[Records from a data collection]
------------------------------------------------

-- ==== Sys2Proof/Config.lean ====
section
/-!
DEFINITION. What an implementation fixes and the free values: constants without a body, so that nothing can be proved
of the values the spec leaves open. Each names its log entry.
-/
namespace Sys2Proof.Config

/-- A fresh free value of 64 bits for each count of `State.free` (log entry 3): wherever the spec leaves a value open. -/
opaque freeValue : Nat → BitVec 64

/-- The ordering code is RB48-F (R2, Table 0-1): GLB_ID.fips and the locked approved mode, from one-time-programmable
storage (log entry 4). -/
opaque isFips : Bool

/-- ST_STAT.wear, "Per device" (Table 21-2, log entry 4). -/
opaque storeWear : BitVec 16

/-- The package identity of R441, the first 8 bytes of SHA-384 of the identity key (log entry 5). -/
opaque identity : BitVec 64

/-- The tap settings of the transmitter presets, and the least and greatest setting of each coefficient, in steps from where
training begins (IEEE 802.3 for 200 Gbit/s lanes, R49; log entry 98). -/
opaque tapPreset : Nat → Nat → Int
opaque tapLimit : Nat → Int × Int

/-- Cosine and sine of 2πx, π, square root and natural logarithm as the modems evaluate them (log entry 99). -/
opaque turn : Rat → Rat × Rat
opaque pi : Rat
opaque sqrt : Rat → Rat
opaque ln : Rat → Rat
opaque exp : Rat → Rat
/-- The angle of a point of the plane in turns, from −1/2 to 1/2 (log entry 99). -/
opaque arg : Rat × Rat → Rat

/-- What the spec leaves to the modems: the residual dispersion read off the equaliser's taps (R273, Table 10-5), the error that
the symbol timing loop takes from the equalised samples (R270), the correction of the polarisation tracker from the samples of
a word (R277), the gains of a loop of a bandwidth in MHz, those of the loop on the pilot phases (R278), how far a pulse and an
interpolation reach to each side (R197), and the samples of a datapath word (log entry 100). -/
opaque residual : List (List (Rat × Rat)) → Rat
opaque timingError : List (Rat × Rat) → Rat
opaque trackError : List ((Rat × Rat) × (Rat × Rat)) → List (Rat × Rat)
opaque loopGain : Rat → Rat × Rat
opaque pilotGain : Rat × Rat
opaque pulseSpan : Nat
opaque datapathWord : Nat

/-- The timing loop (R344): the change of CV in 10^-12 that a loop of a bandwidth in mHz makes on a phase sample, from the phase error
before and now in 0.25 ns (log entry 114). -/
opaque cvStep : Nat → Int → Int → Int

/-- What IEEE 802.3 gives for the PCS of a port of a number of lanes beyond this spec's text (R47): the codewords of 544 symbols that the
symbols of its lanes make once they are deskewed and reordered, with the symbols of each lane that are left over; the way back; the
257-bit blocks that are alignment markers; the markers sent, and after how many blocks; and how a lane's symbol looks with its
polarity inverted (log entry 104). -/
opaque pcsGather : Nat → List (List (BitVec 10)) → List (List (BitVec 10)) × List (List (BitVec 10))
opaque pcsSpread : Nat → List (List (BitVec 10)) → List (List (BitVec 10))
opaque isMarker : Nat → List Bool → Bool
opaque markers : Nat → List (List Bool)
opaque markerPeriod : Nat → Nat
opaque invertLane : BitVec 10 → BitVec 10

/-- The PSI byte of an ODUflex frame by its MFAS, for idle-mapped clients (R91, log entry 103). -/
opaque psiFlex : Nat → Byte

/-- The bits by which G.709 sets the 257B blocks off from the OPUflex frame, as a receiver finds them (R56, log entry 103). -/
opaque blockAlign : List Bool → Nat

/-- What ITU-T G.709 gives beyond this spec's text: the pattern of an unused tributary slot, the six justification bytes JC1 to JC6 that
announce a number of data words, and the number that such bytes announce (R70, R128; log entry 103). -/
opaque unusedSlot : Byte
opaque jcBytes : Nat → List Byte
opaque jcRead : List Byte → Option Nat

/-- The 400ZR Implementation Agreement of the OIF (R174, R201, R290): the symbols of a frame made from the client bits that wait, with
the number of bits that it takes; the 257B blocks of a client that one frame carries at most; and what a receiver makes of the samples of one frame in their ADC codes: tentative decisions,
client bits, corrected bits, uncorrectable frames, and whether frame alignment holds (log entry 102). -/
opaque zrSend : List Bool → List ((Rat × Rat) × (Rat × Rat)) × Nat
opaque zrBlocks : Nat
opaque zrReceive : List (List Int) → List ((Rat × Rat) × (Rat × Rat)) × List Bool × Nat × Nat × Bool

/-- The factory record of the store die (R534): a factor of a region, by its set and its place in it, and both reference temperatures
of a region as BN_TREF_g shows them (log entry 111). -/
opaque factoryFactor : Nat → Nat → Nat → Int
opaque factoryTref : Nat → BitVec 32

/-- The block cipher AES with a 256-bit key (FIPS 197): key and plaintext block, most significant bit first (R89, log entry 5). -/
opaque aes256 : BitVec 256 → BitVec 128 → BitVec 128

/-- AES-KW (NIST SP 800-38F) wrap of a byte string under a 256-bit key (R111, R457, log entry 5). -/
opaque aesKwWrap : BitVec 256 → List Byte → List Byte

/-- AES-KW unwrap; `none` when the integrity check fails (R113, log entry 5). -/
opaque aesKwUnwrap : BitVec 256 → List Byte → Option (List Byte)

/-- The 72 bytes of key material of R454 from salt N_i ‖ N_r, secret Z ‖ K, the flow and the identifier (log entry 5). -/
opaque kaOkm : List Byte → List Byte → Nat → BitVec 32 → BitVec 576

/-- The 16-byte confirmation of KA_READY (R454): from salt, secret and role (log entry 5). -/
opaque kaConfirm : List Byte → List Byte → Nat → BitVec 128

/-- The public values that the trust core draws for an agreement, by its identifier and for the answer or not: the ECDH key and the
ML-KEM key or ciphertext; its identity key; and the reason byte of KA_ABORT (Table 16-5, log entry 5). -/
opaque kaPublic : BitVec 32 → Bool → List Byte
opaque idKey : List Byte
opaque abortReason : Byte

/-- The ECDH and ML-KEM public keys of the report pair of a number (R451), the public ECDH key and ciphertext of a wrap record by a
count of free values (R457), and the certificate chain of the identity key (Table 16-4, log entry 5). -/
opaque reportPair : Nat → List Byte
opaque wrapPublic : Nat → List Byte
opaque certChain : List Byte

/-- A signature by the identity key over a message (R451, R452, log entry 5). -/
opaque idkSign : List Byte → List Byte

end Sys2Proof.Config
end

------------------------------------------------

# What you have to do:
Check every line above for the word "number" and copy those that have it.

# Exercise answer:
/-- What IEEE 802.3 gives for the PCS of a port of a number of lanes beyond this spec's text (R47): the codewords of 544 symbols that the
announce a number of data words, and the number that such bytes announce (R70, R128; log entry 103). -/
the number of bits that it takes; the 257B blocks of a client that one frame carries at most; and what a receiver makes of the samples of one frame in their ADC codes: tentative decisions,
/-- The ECDH and ML-KEM public keys of the report pair of a number (R451), the public ECDH key and ciphertext of a wrap record by a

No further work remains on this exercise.